Are golang http servers(or can you make them) safe against slowloris DoS attacks?

1,957 views
Skip to first unread message

Ed Pelc

unread,
Jan 4, 2015, 5:39:37 PM1/4/15
to golan...@googlegroups.com
I was reading about some different types of DoS attacks and found a story about how one computer was able to issue a few hundred requests that were artificially prolonged which would essentially DoS servers. This is known as a slowloris attack and can be applied to many protocols.

Naturally I wanted to ensure I was safe and I went googling about slowloris and go. However there are sadly very few things that came up having to do with go. Notably there was an issue from 2011 which appears to have been fixed. Theres also a couple of old posts in the golang mailing list if you search for slow loris but nothing recent and they don't really confirm how or if you can fix this(besides putting something like nginx in front of your server).

So does anyone know if this really has been fixed, and if so how can I configure the proper read timeouts or if I even have too/should configure them. I've found the http server has read/write timeout fields but most of the slowloris related content I found mention Idle read/write timeouts being how this is exploited.
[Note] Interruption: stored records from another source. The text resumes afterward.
-- ==== Sys2Proof/Machine/Step.lean ====
section
/-! DEFINITION. One step of the core (40_control.md R62), and the state in which the next step runs a given word. -/

namespace Sys2Proof.Machine

/-- One step (R62): a stuck core does nothing (R118); else the word at PC is fetched and decoded; an illegal word
stops the core; an instruction is executed and the boundary ends the step (R115). -/
def step (s : State) : Host.Outcome State Fault Refusal :=
  match s.run with
  | .illegal _ _ => .next s
  | .running =>
    match decode s.fetch with
    | .error _ => .next s.stopIllegal
    | .ok i =>
      match exec i s with
      | .next t => .next (t.boundary (isSoftwareInterrupt i))
      | .fault r => .fault r
      | .refused r => .refused r

/-- The state with the word w stored at PC, where the next step fetches, and the core running (log 10, log 17). -/
def State.withFetchWord (s : State) (nbits w : Nat) : State :=
  { s with pmem := s.pmem.writeWord s.pc (BitVec.ofNat 16 (w % 2 ^ nbits)), run := .running }

end Sys2Proof.Machine
end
Anyways any clarification or help would be greatly appreciated, and at the very least maybe I popped this issue into your mind as like I said before this attack can be incorporated into many other protocols but I was wondering about http.

James Bardin

unread,
Jan 4, 2015, 6:51:44 PM1/4/15
to golan...@googlegroups.com
Using the server's read and write timeouts is the default way to prevent this sort of attack. They are not idle timeouts, they are deadlines that apply to each request.

Brad Fitzpatrick

unread,
Jan 4, 2015, 7:17:13 PM1/4/15
to James Bardin, golang-nuts
Yes, set the Server.ReadTimeout (http://golang.org/pkg/net/http/#Server) for paranoid, Internet-facing servers. The default value doesn't have a timeout.

Go in general isn't as susceptible to Slowloris because goroutines are so much cheaper than e.g. Apache processes.

Even more paranoid users can implement custom policies via Server.ConnState (see http://golang.org/pkg/net/http/#ConnState) for max connections per-IP, per-state, etc.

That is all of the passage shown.